Análise de técnicas de agrupamento de dados para notícias de futebol
Data
Autor(es)
Orientado(es)
Título da Revista
ISSN da Revista
Título de Volume
Editor
Abstract
Data clustering is an unsupervised learning technique that searches for hidden patterns in a set of data. To do this, the set is divided into subgroups with characteristics similar to each other and different from the other groups. The present work investigates the K-Means, hierarchical, DBSCAN and Gaussian mixture clustering techniques, applied to news from the Brazilian Football Championship. The research aims to analyze the functioning of the techniques and provide possibilities for identifying patterns in the data. In the initial stage, data pre-processing was carried out, including tokenization and removal of stop words. The news was represented using the TF-IDF technique. Next, the dimensionality reduction technique was used using Latent Semantic Analysis. The grouping of news was carried out with the number of groups set at 21, representing the number of teams participating in the championship.
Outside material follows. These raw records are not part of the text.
-- ==== Sys2Proof/Machine/Symbols.lean ====
section
/-! DEFINITION. The payload symbols (spec/45_symbol_decode.md R280 to R285). -/

namespace Sys2Proof.Machine

/-- `n` copies of `v` written from index `i` on (R283). -/
def writeRun (v : Byte) : Nat → Nat → Memory Byte → Except Fault (Memory Byte)
  | 0, _, m => .ok m
  | n + 1, i, m =>
    match memWrite .bwtBlock m i v with
    | .error f => .error f
    | .ok m' => writeRun v n (i + 1) m'

/-- The run flush (R283): nothing when no run is pending, else `runLen` copies of `symMap[lastMtf]`. -/
def flushRun (s : State) : Except Fault State :=
  if s.runLen = 0 then .ok s
  else
    match symMapAt s s.lastMtf.toNat with
    | .error f => .error f
    | .ok v =>
      match writeRun v s.runLen s.bwtLen s.bwtBlock with
      | .error f => .error f
      | .ok m =>
        match histCount s.hist v.toNat s.runLen with
        | .error f => .error f
        | .ok h =>
          .ok { s with
            bwtBlock := m
            bwtLen := s.bwtLen + s.runLen
            hist := h
            runLen := 0
            runInc := 1 }

/-- What RUNA and RUNB share: `weight` times the increment joins the run, the increment doubles, and the
run must fit the block (R281, R282). -/
def escape (weight : Nat) (s : State) : State :=
  if blockSize s < s.bwtLen + (s.runLen + weight * s.runInc) then
    raiseCorrupt Config.detailCapacity
      { s with runLen := s.runLen + weight * s.runInc, runInc := s.runInc * 2 }
  else
    advance .select { s with runLen := s.runLen + weight * s.runInc, runInc := s.runInc * 2 }

/-- RUNA (R281). -/
def execRuna (s : State) : Result := .next (escape 1 (countSymbol s))

/-- RUNB (R282). -/
def execRunb (s : State) : Result := .next (escape 2 (countSymbol s))

/-- MTFV's literal, after the flush: the byte of MTF rank `k` joins the block (R284). -/
def literal (k : Nat) (s : State) : Result :=
  if blockSize s ≤ s.bwtLen then .next (raiseCorrupt Config.detailCapacity s)
  else
    attempt (promoteByIndex .mtfFL s.mtfFL k) fun r =>
      attempt (symMapAt s r.1.toNat) fun v =>
        attempt (memWrite .bwtBlock s.bwtBlock s.bwtLen v) fun m =>
          attempt (histCount s.hist v.toNat 1) fun h =>
            .next (advance .select
              { s with
                mtfFL := r.2
                lastMtf := r.1
                bwtBlock := m
                bwtLen := s.bwtLen + 1
                hist := h })

/-- MTFV s (R284): flush the run, then the literal of rank s − 1. -/
def execMtfv (sym : Nat) (s : State) : Result :=
  attempt (flushRun (countSymbol s)) fun t => literal (sym - 1) t

/-- EOB (R285): flush the run; the block's symbols are complete. -/
def execEob (s : State) : Result :=
  attempt (flushRun (countSymbol s)) fun t => .next (advance .invert { t with bphase := .bwtInvert })

end Sys2Proof.Machine
end

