/-- R284: MTFV flushes the run, then raises CAPACITY if the block is full, else moves rank s − 1 to the front
and appends its byte. -/
def Obligations.MtfvLiteral : Prop :=
  ∀ (s : State) (sym : Nat), FlushReady s →
    ∃ (m : Memory Byte) (h : Memory Nat), AfterFlush s m h
      ∧ (s.mult.toNat * 100000 ≤ s.bwtLen + s.runLen →
          exec (.mtfv sym) s = .next (raise .corruptBlock 8#4
            { flushed s m h with symCount := s.symCount + 1 }))
      ∧ (∀ r v : Byte, s.bwtLen + s.runLen < s.mult.toNat * 100000 →
          s.bwtLen + s.runLen < 900000 → sym - 1 < 256 → s.mtfFL[sym - 1]? = some r →
          r.toNat < s.numInUse → Memory.lookup s.symMap r.toNat = some v →
          ∃ h' : Memory Nat,
            (∀ u, histAt h' u = histAt h u + if u = v.toNat then 1 else 0)
            ∧ exec (.mtfv sym) s = .next { flushed s m h with
                symCount := s.symCount + 1
                mtfFL := r :: (s.mtfFL.take (sym - 1) ++ s.mtfFL.drop (sym - 1 + 1))
                lastMtf := r
                bwtBlock := Memory.insert m (s.bwtLen + s.runLen) v
                bwtLen := s.bwtLen + s.runLen + 1
                hist := h'
                slot := .select, latch := [] })

/-- R283, R285: the run flush writes `runLen` copies of `symMap[lastMtf]` behind the block and counts them,
and is a no-op when no run is pending; EOB does it and ends the symbol stream of the block. -/
def Obligations.RunFlushAndEob : Prop :=
  ∀ s : State, FlushReady s →
    (s.runLen = 0 → flushRun s = .ok s)
    ∧ ∃ (m : Memory Byte) (h : Memory Nat), AfterFlush s m h ∧ flushRun s = .ok (flushed s m h)
      ∧ exec .eob s = .next { flushed s m h with
          symCount := s.symCount + 1, bphase := .bwtInvert, slot := .invert, latch := [] }

/-- R287: every step keeps the histogram equal to the counts of the bytes in the block buffer, so that it
sums to the block length. R287 says so of symbol decoding; that it holds on from BWT_INVERT to the next block
is the model's choice (log 28). -/
def Obligations.StepKeepsHistogram : Prop :=
  ∀ s t : State, s.HistogramOk → step s = .next t →
    t.HistogramOk ∧ ((List.range 256).map (histAt t.hist)).sum = t.bwtLen

/-! ## The inverse transform -/

/-- R300 to R304: with the start pointer outside the block, an empty block's included, BWT_INVERT raises
ORIGPTR; else it counting-sorts the block into merged pointers and sets the cursor. That `hist` and `bwtBlock` stay as
they were is the model's choice (log 28). -/
def Obligations.BwtInvert : Prop :=
  (∀ s, AtElement .invert s → s.bwtLen ≤ s.origPtr.toNat → step s = .next (raise .corruptBlock 9#4 s))
  ∧ ∀ s, AtElement .invert s → s.HistogramOk → s.bwtLen ≤ 900000 → s.origPtr.toNat < s.bwtLen →
    ∃ (m : Memory Word) (c : Word),
      (∀ i v, i < s.bwtLen → Memory.lookup s.bwtBlock i = some v →
        Memory.lookup m (sortedIndex s.bwtBlock s.bwtLen i v) = some (BitVec.ofNat 32 (256 * i + v.toNat)))
      ∧ (∀ k, s.bwtLen ≤ k → Memory.lookup m k = Memory.lookup s.mp k)
      ∧ Memory.lookup m s.origPtr.toNat = some c
      ∧ step s = .next { s with
          mp := m, cursor := c, bwtDone := 0, bphase := .streaming, slot := .rle, latch := [] }

/-- R303: after BWT_INVERT every position of the block is named by exactly one merged pointer, which carries
that position's byte, and the bytes come in ascending order. -/
def Obligations.PointersPermute : Prop :=
  ∀ s t, AtElement .invert s → s.HistogramOk → s.bwtLen ≤ 900000 → s.origPtr.toNat < s.bwtLen →
    step s = .next t →
    (∀ i, i < s.bwtLen → ∃ j w, j < s.bwtLen ∧ Memory.lookup t.mp j = some w ∧ (w >>> 8).toNat = i)
    ∧ (∀ j, j < s.bwtLen → ∃ w, Memory.lookup t.mp j = some w ∧ (w >>> 8).toNat < s.bwtLen
        ∧ Memory.lookup s.bwtBlock (w >>> 8).toNat = some (BitVec.ofNat 8 (w.toNat % 256)))
    ∧ (∀ j w w', j + 1 < s.bwtLen → Memory.lookup t.mp j = some w →
        Memory.lookup t.mp (j + 1) = some w' → w.toNat % 256 ≤ w'.toNat % 256)

/-- R305: nextBWT answers END after bwtLen bytes; before that it takes the cursor's byte, follows the
pointer and counts, and the byte is derandomised. -/
def Obligations.WalkStep : Prop :=
  ∀ s : State,
    (s.bwtDone = s.bwtLen → nextBWT s = .ok (none, s))
    ∧ (∀ c, s.bwtDone ≠ s.bwtLen → s.bwtLen ≤ 900000 → (s.cursor >>> 8).toNat < s.bwtLen →
        Memory.lookup s.mp (s.cursor >>> 8).toNat = some c →
        nextBWT s = .ok
          (some (derandomise (BitVec.ofNat 8 (s.cursor.toNat % 256))
              { s with cursor := c, bwtDone := s.bwtDone + 1 }).1,
            (derandomise (BitVec.ofNat 8 (s.cursor.toNat % 256))
              { s with cursor := c, bwtDone := s.bwtDone + 1 }).2))

/-- R306: an unflagged block's bytes pass unchanged and touch nothing; in a flagged block the counter is
reloaded from RNUMS when 0, then decremented, and bit 0 is flipped when it becomes 1. R307: RNUMS has 512
entries in 50..999 that sum to 278212. That the parameter RNUMS stands at its default is the model's choice
(log 18). -/
def Obligations.Derandomise : Prop :=
  ∀ (b : Byte) (s : State),
    (s.randFlag = false → derandomise b s = (b, s))
    ∧ (∀ n, s.randFlag = true → s.rNToGo = n + 1 →
        derandomise b s = (if n = 1 then b ^^^ 1#8 else b, { s with rNToGo := n }))
    ∧ (∀ n, s.randFlag = true → s.rNToGo = 0 → Config.rnums[s.rTPos.val]? = some (n + 1) →
        derandomise b s =
          (if n = 1 then b ^^^ 1#8 else b,
            { s with rNToGo := n, rTPos := Fin.ofNat 512 (s.rTPos.val + 1) }))
    ∧ (Config.rnums.length = 512 ∧ Config.rnums.sum = 278212 ∧ ∀ n ∈ Config.rnums, 50 ≤ n ∧ n ≤ 999)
The results indicated that both the K-Means algorithm and the Gaussian Mixture Model achieved an accuracy of 75%, demonstrating superior performance compared to the others. Additionally, experiments were carried out without prior definition of the number of clusters, using grid search to determine the best silhouette coefficient. The algorithms varied between 25 and 32 groups, suggesting that this range is appropriate for dividing the news database.